## WHAT NEEDS TO BE DONE
Search the records for the string "getKey", then copy each line that has it.

*** MATERIAL SUPPLIED Section Begins ***

/-! ### setWord -/

@[simp] theorem setWord_pending (s : State) (key : Nat) (w : W32) : (setWord s key w).pending = s.pending := rfl
@[simp] theorem setWord_out (s : State) (key : Nat) (w : W32) : (setWord s key w).out = s.out := rfl
@[simp] theorem setWord_freeCtr (s : State) (key : Nat) (w : W32) : (setWord s key w).freeCtr = s.freeCtr := rfl
@[simp] theorem setWord_tb (s : State) (key : Nat) (w : W32) : (setWord s key w).tb = s.tb := rfl
@[simp] theorem setWord_fl (s : State) (key : Nat) (w : W32) : (setWord s key w).fl = s.fl := rfl
@[simp] theorem setWord_ord (s : State) (key : Nat) (w : W32) : (setWord s key w).ord = s.ord := rfl
@[simp] theorem setWord_med (s : State) (key : Nat) (w : W32) : (setWord s key w).med = s.med := rfl
@[simp] theorem setWord_port (s : State) (key : Nat) (w : W32) : (setWord s key w).port = s.port := rfl
@[simp] theorem setWord_ten (s : State) (key : Nat) (w : W32) : (setWord s key w).ten = s.ten := rfl
@[simp] theorem setWord_cph (s : State) (key : Nat) (w : W32) : (setWord s key w).cph = s.cph := rfl
@[simp] theorem setWord_asy (s : State) (key : Nat) (w : W32) : (setWord s key w).asy = s.asy := rfl
@[simp] theorem setWord_mem (s : State) (key : Nat) (w : W32) : (setWord s key w).mem = s.mem := rfl
@[simp] theorem setWord_pwr (s : State) (key : Nat) (w : W32) : (setWord s key w).pwr = s.pwr := rfl
@[simp] theorem setWord_blw (s : State) (key : Nat) (w : W32) : (setWord s key w).blw = s.blw := rfl
@[simp] theorem setWord_hkp (s : State) (key : Nat) (w : W32) : (setWord s key w).hkp = s.hkp := rfl
@[simp] theorem setWord_hm (s : State) (key : Nat) (w : W32) : (setWord s key w).hm = s.hm := rfl
@[simp] theorem setWord_wall (s : State) (key : Nat) (w : W32) : (setWord s key w).wall = s.wall := rfl
@[simp] theorem setWord_boot (s : State) (key : Nat) (w : W32) : (setWord s key w).boot = s.boot := rfl
@[simp] theorem setWord_reg_inForce (s : State) (key : Nat) (w : W32) : (setWord s key w).reg.inForce = s.reg.inForce := rfl
@[simp] theorem setWord_reg_capture (s : State) (key : Nat) (w : W32) : (setWord s key w).reg.capture = s.reg.capture := rfl
@[simp] theorem setWord_reg_staging (s : State) (key : Nat) (w : W32) : (setWord s key w).reg.staging = s.reg.staging := rfl
@[simp] theorem setWord_reg_rdData (s : State) (key : Nat) (w : W32) : (setWord s key w).reg.rdData = s.reg.rdData := rfl
@[simp] theorem getDie_setWord (s : State) (key : Nat) (w : W32) (y0 : Nat) : getDie (setWord s key w) y0 = getDie s y0 := rfl
@[simp] theorem getChan_setWord (s : State) (key : Nat) (w : W32) (y0 : Nat) : getChan (setWord s key w) y0 = getChan s y0 := rfl
@[simp] theorem getSlot_setWord (s : State) (key : Nat) (w : W32) (y0 : Nat) : getSlot (setWord s key w) y0 = getSlot s y0 := rfl
@[simp] theorem getReq_setWord (s : State) (key : Nat) (w : W32) (y0 : Nat) : getReq (setWord s key w) y0 = getReq s y0 := rfl
@[simp] theorem getBuf_setWord (s : State) (key : Nat) (w : W32) (y0 : Nat) : getBuf (setWord s key w) y0 = getBuf s y0 := rfl
@[simp] theorem getBody_setWord (s : State) (key : Nat) (w : W32) (y0 : Nat) : getBody (setWord s key w) y0 = getBody s y0 := rfl
@[simp] theorem getNs_setWord (s : State) (key : Nat) (w : W32) (y0 : Nat) : getNs (setWord s key w) y0 = getNs s y0 := rfl
@[simp] theorem getZone_setWord (s : State) (key : Nat) (w : W32) (y0 y1 : Nat) : getZone (setWord s key w) y0 y1 = getZone s y0 y1 := rfl
@[simp] theorem getSlab_setWord (s : State) (key : Nat) (w : W32) (y0 : Nat) : getSlab (setWord s key w) y0 = getSlab s y0 := rfl
@[simp] theorem getCourse_setWord (s : State) (key : Nat) (w : W32) (y0 : Nat) : getCourse (setWord s key w) y0 = getCourse s y0 := rfl
@[simp] theorem getDomain_setWord (s : State) (key : Nat) (w : W32) (y0 y1 : Nat) : getDomain (setWord s key w) y0 y1 = getDomain s y0 y1 := rfl
@[simp] theorem getDev_setWord (s : State) (key : Nat) (w : W32) (y0 : Nat) : getDev (setWord s key w) y0 = getDev s y0 := rfl
@[simp] theorem getLPort_setWord (s : State) (key : Nat) (w : W32) (y0 : Nat) : getLPort (setWord s key w) y0 = getLPort s y0 := rfl
@[simp] theorem getQp_setWord (s : State) (key : Nat) (w : W32) (y0 : Nat) : getQp (setWord s key w) y0 = getQp s y0 := rfl
@[simp] theorem getFunc_setWord (s : State) (key : Nat) (w : W32) (y0 : Nat) : getFunc (setWord s key w) y0 = getFunc s y0 := rfl
@[simp] theorem getTen_setWord (s : State) (key : Nat) (w : W32) (y0 : Nat) : getTen (setWord s key w) y0 = getTen s y0 := rfl
@[simp] theorem getLane_setWord (s : State) (key : Nat) (w : W32) (y0 : Nat) : getLane (setWord s key w) y0 = getLane s y0 := rfl
@[simp] theorem getKey_setWord (s : State) (key : Nat) (w : W32) (y0 : Nat) : getKey (setWord s key w) y0 = getKey s y0 := rfl
@[simp] theorem getCtx_setWord (s : State) (key : Nat) (w : W32) (y0 : Nat) : getCtx (setWord s key w) y0 = getCtx s y0 := rfl
@[simp] theorem getDram_setWord (s : State) (key : Nat) (w : W32) (y0 : Nat) : getDram (setWord s key w) y0 = getDram s y0 := rfl
@[simp] theorem getGroup_setWord (s : State) (key : Nat) (w : W32) (y0 : Nat) : getGroup (setWord s key w) y0 = getGroup s y0 := rfl
@[simp] theorem getDom_setWord (s : State) (key : Nat) (w : W32) (y0 : Nat) : getDom (setWord s key w) y0 = getDom s y0 := rfl
@[simp] theorem getInput_setWord (s : State) (key : Nat) (w : W32) (y0 : Nat) : getInput (setWord s key w) y0 = getInput s y0 := rfl
@[simp] theorem getCk_setWord (s : State) (key : Nat) (w : W32) (y0 : Nat) : getCk (setWord s key w) y0 = getCk s y0 := rfl

/-! ### wrAt -/

@[simp] theorem wrAt_pending (s : State) (f : Fld) (off sel v : Nat) : (wrAt s f off sel v).pending = s.pending := by rw [wrAt, setWord_pending]
@[simp] theorem wrAt_out (s : State) (f : Fld) (off sel v : Nat) : (wrAt s f off sel v).out = s.out := by rw [wrAt, setWord_out]
@[simp] theorem wrAt_freeCtr (s : State) (f : Fld) (off sel v : Nat) : (wrAt s f off sel v).freeCtr = s.freeCtr := by rw [wrAt, setWord_freeCtr]
@[simp] theorem wrAt_tb (s : State) (f : Fld) (off sel v : Nat) : (wrAt s f off sel v).tb = s.tb := by rw [wrAt, setWord_tb]
@[simp] theorem wrAt_fl (s : State) (f : Fld) (off sel v : Nat) : (wrAt s f off sel v).fl = s.fl := by rw [wrAt, setWord_fl]
@[simp] theorem wrAt_ord (s : State) (f : Fld) (off sel v : Nat) : (wrAt s f off sel v).ord = s.ord := by rw [wrAt, setWord_ord]
@[simp] theorem wrAt_med (s : State) (f : Fld) (off sel v : Nat) : (wrAt s f off sel v).med = s.med := by rw [wrAt, setWord_med]
@[simp] theorem wrAt_port (s : State) (f : Fld) (off sel v : Nat) : (wrAt s f off sel v).port = s.port := by rw [wrAt, setWord_port]
@[simp] theorem wrAt_ten (s : State) (f : Fld) (off sel v : Nat) : (wrAt s f off sel v).ten = s.ten := by rw [wrAt, setWord_ten]
@[simp] theorem wrAt_cph (s : State) (f : Fld) (off sel v : Nat) : (wrAt s f off sel v).cph = s.cph := by rw [wrAt, setWord_cph]
@[simp] theorem wrAt_asy (s : State) (f : Fld) (off sel v : Nat) : (wrAt s f off sel v).asy = s.asy := by rw [wrAt, setWord_asy]
@[simp] theorem wrAt_mem (s : State) (f : Fld) (off sel v : Nat) : (wrAt s f off sel v).mem = s.mem := by rw [wrAt, setWord_mem]
@[simp] theorem wrAt_pwr (s : State) (f : Fld) (off sel v : Nat) : (wrAt s f off sel v).pwr = s.pwr := by rw [wrAt, setWord_pwr]
@[simp] theorem wrAt_blw (s : State) (f : Fld) (off sel v : Nat) : (wrAt s f off sel v).blw = s.blw := by rw [wrAt, setWord_blw]
@[simp] theorem wrAt_hkp (s : State) (f : Fld) (off sel v : Nat) : (wrAt s f off sel v).hkp = s.hkp := by rw [wrAt, setWord_hkp]
@[simp] theorem wrAt_hm (s : State) (f : Fld) (off sel v : Nat) : (wrAt s f off sel v).hm = s.hm := by rw [wrAt, setWord_hm]
@[simp] theorem wrAt_wall (s : State) (f : Fld) (off sel v : Nat) : (wrAt s f off sel v).wall = s.wall := by rw [wrAt, setWord_wall]
@[simp] theorem wrAt_boot (s : State) (f : Fld) (off sel v : Nat) : (wrAt s f off sel v).boot = s.boot := by rw [wrAt, setWord_boot]
@[simp] theorem wrAt_reg_inForce (s : State) (f : Fld) (off sel v : Nat) : (wrAt s f off sel v).reg.inForce = s.reg.inForce := by rw [wrAt, setWord_reg_inForce]
@[simp] theorem wrAt_reg_capture (s : State) (f : Fld) (off sel v : Nat) : (wrAt s f off sel v).reg.capture = s.reg.capture := by rw [wrAt, setWord_reg_capture]
@[simp] theorem wrAt_reg_staging (s : State) (f : Fld) (off sel v : Nat) : (wrAt s f off sel v).reg.staging = s.reg.staging := by rw [wrAt, setWord_reg_staging]
@[simp] theorem wrAt_reg_rdData (s : State) (f : Fld) (off sel v : Nat) : (wrAt s f off sel v).reg.rdData = s.reg.rdData := by rw [wrAt, setWord_reg_rdData]
@[simp] theorem getDie_wrAt (s : State) (f : Fld) (off sel v : Nat) (y0 : Nat) : getDie (wrAt s f off sel v) y0 = getDie s y0 := by rw [wrAt, getDie_setWord]
@[simp] theorem getChan_wrAt (s : State) (f : Fld) (off sel v : Nat) (y0 : Nat) : getChan (wrAt s f off sel v) y0 = getChan s y0 := by rw [wrAt, getChan_setWord]
@[simp] theorem getSlot_wrAt (s : State) (f : Fld) (off sel v : Nat) (y0 : Nat) : getSlot (wrAt s f off sel v) y0 = getSlot s y0 := by rw [wrAt, getSlot_setWord]
@[simp] theorem getReq_wrAt (s : State) (f : Fld) (off sel v : Nat) (y0 : Nat) : getReq (wrAt s f off sel v) y0 = getReq s y0 := by rw [wrAt, getReq_setWord]
@[simp] theorem getBuf_wrAt (s : State) (f : Fld) (off sel v : Nat) (y0 : Nat) : getBuf (wrAt s f off sel v) y0 = getBuf s y0 := by rw [wrAt, getBuf_setWord]
@[simp] theorem getBody_wrAt (s : State) (f : Fld) (off sel v : Nat) (y0 : Nat) : getBody (wrAt s f off sel v) y0 = getBody s y0 := by rw [wrAt, getBody_setWord]
@[simp] theorem getNs_wrAt (s : State) (f : Fld) (off sel v : Nat) (y0 : Nat) : getNs (wrAt s f off sel v) y0 = getNs s y0 := by rw [wrAt, getNs_setWord]
@[simp] theorem getZone_wrAt (s : State) (f : Fld) (off sel v : Nat) (y0 y1 : Nat) : getZone (wrAt s f off sel v) y0 y1 = getZone s y0 y1 := by rw [wrAt, getZone_setWord]
@[simp] theorem getSlab_wrAt (s : State) (f : Fld) (off sel v : Nat) (y0 : Nat) : getSlab (wrAt s f off sel v) y0 = getSlab s y0 := by rw [wrAt, getSlab_setWord]
@[simp] theorem getCourse_wrAt (s : State) (f : Fld) (off sel v : Nat) (y0 : Nat) : getCourse (wrAt s f off sel v) y0 = getCourse s y0 := by rw [wrAt, getCourse_setWord]
@[simp] theorem getDomain_wrAt (s : State) (f : Fld) (off sel v : Nat) (y0 y1 : Nat) : getDomain (wrAt s f off sel v) y0 y1 = getDomain s y0 y1 := by rw [wrAt, getDomain_setWord]
@[simp] theorem getDev_wrAt (s : State) (f : Fld) (off sel v : Nat) (y0 : Nat) : getDev (wrAt s f off sel v) y0 = getDev s y0 := by rw [wrAt, getDev_setWord]
@[simp] theorem getLPort_wrAt (s : State) (f : Fld) (off sel v : Nat) (y0 : Nat) : getLPort (wrAt s f off sel v) y0 = getLPort s y0 := by rw [wrAt, getLPort_setWord]
@[simp] theorem getQp_wrAt (s : State) (f : Fld) (off sel v : Nat) (y0 : Nat) : getQp (wrAt s f off sel v) y0 = getQp s y0 := by rw [wrAt, getQp_setWord]
@[simp] theorem getFunc_wrAt (s : State) (f : Fld) (off sel v : Nat) (y0 : Nat) : getFunc (wrAt s f off sel v) y0 = getFunc s y0 := by rw [wrAt, getFunc_setWord]
@[simp] theorem getTen_wrAt (s : State) (f : Fld) (off sel v : Nat) (y0 : Nat) : getTen (wrAt s f off sel v) y0 = getTen s y0 := by rw [wrAt, getTen_setWord]
@[simp] theorem getLane_wrAt (s : State) (f : Fld) (off sel v : Nat) (y0 : Nat) : getLane (wrAt s f off sel v) y0 = getLane s y0 := by rw [wrAt, getLane_setWord]
@[simp] theorem getKey_wrAt (s : State) (f : Fld) (off sel v : Nat) (y0 : Nat) : getKey (wrAt s f off sel v) y0 = getKey s y0 := by rw [wrAt, getKey_setWord]
@[simp] theorem getCtx_wrAt (s : State) (f : Fld) (off sel v : Nat) (y0 : Nat) : getCtx (wrAt s f off sel v) y0 = getCtx s y0 := by rw [wrAt, getCtx_setWord]
@[simp] theorem getDram_wrAt (s : State) (f : Fld) (off sel v : Nat) (y0 : Nat) : getDram (wrAt s f off sel v) y0 = getDram s y0 := by rw [wrAt, getDram_setWord]
@[simp] theorem getGroup_wrAt (s : State) (f : Fld) (off sel v : Nat) (y0 : Nat) : getGroup (wrAt s f off sel v) y0 = getGroup s y0 := by rw [wrAt, getGroup_setWord]
@[simp] theorem getDom_wrAt (s : State) (f : Fld) (off sel v : Nat) (y0 : Nat) : getDom (wrAt s f off sel v) y0 = getDom s y0 := by rw [wrAt, getDom_setWord]
@[simp] theorem getInput_wrAt (s : State) (f : Fld) (off sel v : Nat) (y0 : Nat) : getInput (wrAt s f off sel v) y0 = getInput s y0 := by rw [wrAt, getInput_setWord]
@[simp] theorem getCk_wrAt (s : State) (f : Fld) (off sel v : Nat) (y0 : Nat) : getCk (wrAt s f off sel v) y0 = getCk s y0 := by rw [wrAt, getCk_setWord]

*** MATERIAL SUPPLIED Section Ends ***

## ANSWER SECTION
@[simp] theorem getKey_setWord (s : State) (key : Nat) (w : W32) (y0 : Nat) : getKey (setWord s key w) y0 = getKey s y0 := rfl
@[simp] theorem getKey_wrAt (s : State) (f : Fld) (off sel v : Nat) (y0 : Nat) : getKey (wrAt s f off sel v) y0 = getKey s y0 := by rw [wrAt, getKey_setWord]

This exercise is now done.